▶ What you are asked to do: Extract from the entries below, exactly as given, only the lines from the line containing "pulled := c.xch.pulled" to the line containing "let c := c.answerX leader 0 none", both lines included.

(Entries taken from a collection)
/-- A member sends FP for its tail step, once (Table 9.5). -/
def Core.sendFp (c : Core) : Core :=
  match c.stp.tail with
  | none => c
  | some t =>
    if c.xch.fpSent then c
    else match c.readJournal with
    | (false, c) => c
    | (true, c) =>
      let sm := c.summaryNow
      let torn := (c.tornHods t.step).length
      let c := { c with xch := { c.xch with fpSent := true, summary := sm } }
      match leaderOf (if t.members.contains c.me then t.members else t.commitSet) with
      | none => c
      | some l =>
        if l = c.me then c.leadFp t.step c.me sm torn else c.sendCmd l (.fp t.step c.me sm torn)

def execFpReceived (step member summary torn : Nat) : State → Res :=
  lift fun dev c => c.inCmd dev member fun c => c.leadFp step member summary torn

/-- 0x8020:05 after the first FP of the oldest step that has one (R295). -/
def execFpWindowExpiry : State → Res :=
  lift fun dev c =>
    match c.xch.lead.closing.find? fun l => l.fpAt.isSome with
    | some l => if exServes dev then (c.leadClose l).settle else c
    | none => c

def execCloseReceived (step agreed : Nat) (excluded : List Nat) (split : Bool) : State → Res :=
  lift fun dev c =>
    c.inCmd dev ((leaderOf (c.membersFor step)).getD c.me) fun c => c.takeClose step agreed excluded split

/-! ### Rejoin (R298 to R300) -/

/-- Whom a rejoiner asks: the leader of its last membership, or before any step the lowest other member of 0x8002; in
either case another member (log 28: DESIGN CHOICE). -/
def Core.rejoinLeader (c : Core) : Option Nat :=
  leaderOf (minus (if c.stp.openedSinceBoot then c.xch.last else membersOf (c.mask 0x8002 1 4)) [c.me])

/-- Send REJOIN_REQ. -/
def Core.sendRejoin (c : Core) : Core :=
  match c.rejoinLeader with
  | some l => c.sendCmd l (.rejoinReq c.me c.xch.lastClosed)
  | none => c

/-- A write of 1 to 0x8050:00 (R298, R300). -/
def rejoinRequest (src : Src) (dev : Dev) (c : Core) : Core :=
  let ok := (dev == .faultStop && c.log.cleared) || (dev == .ready && !c.stp.openedSinceBoot)
  if !c.reach dev src 0x8050 0 true || directBad src 0x8050 0 || !ok then c.answer src 0x8050 0 stDenied
  else ({ c with xch := { c.xch with asked := true } }).sendRejoin.answer src 0x8050 0 stOk

def execRejoinRequest (src : Src) : State → Res := lift (rejoinRequest src)

/-- R300: until GRANT arrives, every 0x8020:07 ns. -/
def execRejoinReqResend : State → Res :=
  lift fun dev c => if dev = .ready ∧ c.xch.asked ∧ c.xch.grant.isNone then c.sendRejoin else c

/-- A rejoin message arrives: it is answered ACCEPT in FAULT_STOP and REJOIN too (R347). (log 147: DEDUCED) -/
def Core.inRejoin (c : Core) (dev : Dev) (from_ : Nat) (f : Core → Core) : Core :=
  if dev = .faultStop ∨ dev = .rejoin then f (c.answerX from_ 0 none) else c.inCmd dev from_ f

/-- May a member originate exchange messages, and a REJOIN_REQ (R301)? (log 147: DEDUCED) -/
def Core.mayAsk (c : Core) (dev : Dev) : Bool := exServes dev || (dev == .faultStop && c.log.cleared)

/-- A rejoin request: the leader keeps it, another member forwards it to its leader (R300). (log 147: DEDUCED) -/
def execRejoinReqReceived (member lastStep : Nat) : State → Res :=
  lift fun dev c =>
    c.inRejoin dev member fun c =>
      match leaderOf c.xch.next with
      | none => c
      | some l =>
        if l = c.me then
          { c with xch := { c.xch with reqs := (c.xch.reqs.filter fun p => p.1 != member) ++ [(member, lastStep)] } }
        else if c.mayAsk dev then c.sendCmd l (.rejoinReq member lastStep) else c

/-- What a rejoiner reads first: P1, P2 and the ring scale area, whose end is not given: it reaches as far as the
hods' rows do. (log 69: DEDUCED) -/
def Core.pullAreas (c : Core) : List (Nat × Nat) :=
  let rs := c.obj 0x8012 4
  let re := (List.range c.hodCount).foldl
    (fun e h => if (c.hod h).ring then max e (c.ringAddr h (c.hod h).blocks) else e) rs
  [(c.partBase 1, c.partSize 1), (c.partBase 2, c.partSize 2), (rs, re - rs)].filter fun r => r.2 != 0

/-- Entry to REJOIN (R79, R133, R153, R233, R267, R301). -/
def Core.enterRejoin (c : Core) (stepR source version : Nat) : Core :=
  let c := (c.freeResumes).abortStepping.2
  { c with
    fwd := { c.fwd with
      tiles := c.fwd.tiles.map fun (p : Nat × Tile) => (p.1, { p.2 with slots := [], tables := [], tabBad := [] })
      prevActive := 0, prevStep := none, noPrev := true }
    bwd := {}
    roll := { c.roll with hold := none }
    stp := { c.stp with
      isOpen := false, pal := {}, claims := [], head := none, tail := none, opens := [], everOpened := false
      banks := [(0, {}), (1, {})], exports := [] }
    xch := { c.xch with
      slots := [], out := [], waits0 := [], voted := false, heldCommit := none, imgGot := [], lead := {}, granted := none, back := none
      grant := some (stepR, source, version), pulled := 0, pullLeft := c.pullAreas, pullFlight := 0, pullImages := false } }

/-! The pulls (R298, Table 9.7 steps 3 and 4): reads of class 2 to the same addresses at the source. -/

/-- At most this many reads are in flight (log 148: DESIGN CHOICE). -/
def pullDepth : Nat := 64

/-- Read on while reads may be in flight, 16,384 bytes at a time; without a route the rejoiner tries again at the next
flit boundary. (log 148: DESIGN CHOICE) -/
def Core.pullGo (c : Core) : Nat → Core
  | 0 => c
  | n + 1 =>
    match c.xch.pullLeft, c.xch.grant with
    | (a, len) :: rest, some (_, source, _) =>
      if pullDepth ≤ c.xch.pullFlight then c
      else
        let k := min len 16384
        match c.sendRd 2 source a k .pull with
        | none => c
        | some c =>
          ({ c with xch := { c.xch with
              pullLeft := if k < len then (a + k, len - k) :: rest else rest
              pullFlight := c.xch.pullFlight + 1 } }).pullGo n
    | _, _ => c

/-- The images of s_r + 1 not yet held, as ranges to read. -/
def Core.imagesLeft (c : Core) (s : Nat) : List (Nat × Nat) :=
  ((List.range c.hodCount).filter fun h => !c.heldFor h s).map fun h => (c.imgAddr h, (c.hod h).imgBytes)

/-- When the areas are read the images follow; images that pass a receiver's checks are held, the others are read again,
for the source may not hold them yet. (log 148: DESIGN CHOICE) -/
def Core.pullNext (c : Core) (s : Nat) : Core :=
  if !c.xch.pullLeft.isEmpty ∨ c.xch.pullFlight ≠ 0 then c
  else
    let hold (c : Core) (h : Nat) : Core :=
      if c.heldFor h s then c
      else
        match c.xRead (c.imgAddr h) (c.hod h).imgBytes with
        | (false, c) => c
        | (true, c) =>
          if imageGood (c.bytes (c.imgAddr h) (c.hod h).imgBytes) s h (c.hod h).blocks then c.setJ h s 1 else c
    let c := if c.xch.pullImages then (List.range c.hodCount).foldl hold c else c
    { c with xch := { c.xch with pullImages := true, pullLeft := c.imagesLeft s } }

/-- A rejoiner reads on. -/
def Core.pullWork (c : Core) (dev : Dev) : Core :=
  match c.xch.grant with
  | some (r, _, _) => if dev = .rejoin then (c.pullNext ((r + 1) % 2 ^ 32)).pullGo (2 * pullDepth) else c
  | none => c

/-- Bytes read arrive, to the same addresses; 0x8050:02 counts them. -/
def Core.pullArrived (c : Core) (dev : Dev) (a : Nat) (bs : List Byte) : Core :=
  if dev = .rejoin then
    let c := c.put a bs
    ({ c with xch := { c.xch with
        pulled := c.xch.pulled + bs.length, pullFlight := c.xch.pullFlight - 1 } }).pullWork dev
  else c

/-- A read failed: the bytes are to be read again, from the next flit boundary on. (log 148: DESIGN CHOICE) -/
def Core.pullFailed (c : Core) (dev : Dev) (a n : Nat) : Core :=
  if dev = .rejoin then
    { c with xch := { c.xch with pullLeft := c.xch.pullLeft ++ [(a, n)], pullFlight := c.xch.pullFlight - 1 } }
  else c

/-- GRANT from the leader (R298): the rejoiner enters REJOIN and begins its pulls; the source only serves them.
(log 119: DEDUCED) -/
def execGrantReceived (leader stepR source rejoiner version : Nat) : State → Res :=
  liftDev fun dev c =>
    let c := c.answerX leader 0 none
    if rejoiner = c.me ∧ c.xch.asked ∧ ((dev = .faultStop ∧ c.log.cleared) ∨ (dev = .ready ∧ !c.stp.openedSinceBoot)) then
      let c := c.enterRejoin stepR source version
      let c := { c with xch := { c.xch with granter := leader } }
      (.rejoin, (c.pullWork .rejoin).raise (xEv 0x8040 0 0 source 0))
    else (dev, c)

/-- The pulls and the images of s_r + 1 are complete (Table 9.7, step 5): DONE goes to the leader that granted.
(log 148: DESIGN CHOICE) -/
def execRejoinPullDone : State → Res :=
  liftDev fun dev c =>
    match c.xch.grant with
    | none => (dev, c)
    | some (r, _, _) =>
      if dev = .rejoin ∧ c.xch.pullImages ∧ c.xch.pullLeft.isEmpty ∧ c.xch.pullFlight = 0 ∧
          (List.range c.hodCount).all (fun h => c.heldFor h ((r + 1) % 2 ^ 32)) then
        let c := { c with xch := { c.xch with asked := false, pullImages := false } }
        (.ready, (c.sendCmd c.xch.granter (.done c.me)).raise (xEv 0x8042 0 0 c.me 0))
      else (dev, c)

/-- The leader takes DONE: the COMMIT it holds goes out and names the member (R298). (log 147: DEDUCED) -/
def execDoneReceived (member : Nat) : State → Res :=
  lift fun dev c =>
    c.inRejoin dev member fun c =>
      match c.xch.granted with
      | none => c
      | some (m, r) =>
        if m ≠ member then c
        else
          let c := { c with xch := { c.xch with granted := none, back := some (m, r) } }
          match c.xch.lead.ready with
          | some cset => if exServes dev then c.leadCommit cset else c
          | none => c

/-- 0x8020:07 after GRANT without DONE (R299): the leader cancels and commits, the rejoiner returns to FAULT_STOP. -/
def execRejoinHoldExpiry : State → Res :=
  lift fun dev c =>
    if dev = .rejoin then
      ({ c with xch := { c.xch with asked := false, grant := none } }).raise (xEv 0x8041 3 0 c.me 0)
    else if exServes dev && c.xch.granted.isSome then
      let c := { c with xch := { c.xch with granted := none } }
      (match c.xch.lead.ready with
        | some cset => c.leadCommit cset
        | none => c).settle
    else c

end Sys2Proof.Machine
end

▶ Result of this task:
        pulled := c.xch.pulled + bs.length, pullFlight := c.xch.pullFlight - 1 } }).pullWork dev
  else c

/-- A read failed: the bytes are to be read again, from the next flit boundary on. (log 148: DESIGN CHOICE) -/
def Core.pullFailed (c : Core) (dev : Dev) (a n : Nat) : Core :=
  if dev = .rejoin then
    { c with xch := { c.xch with pullLeft := c.xch.pullLeft ++ [(a, n)], pullFlight := c.xch.pullFlight - 1 } }
  else c

/-- GRANT from the leader (R298): the rejoiner enters REJOIN and begins its pulls; the source only serves them.
(log 119: DEDUCED) -/
def execGrantReceived (leader stepR source rejoiner version : Nat) : State → Res :=
  liftDev fun dev c =>
    let c := c.answerX leader 0 none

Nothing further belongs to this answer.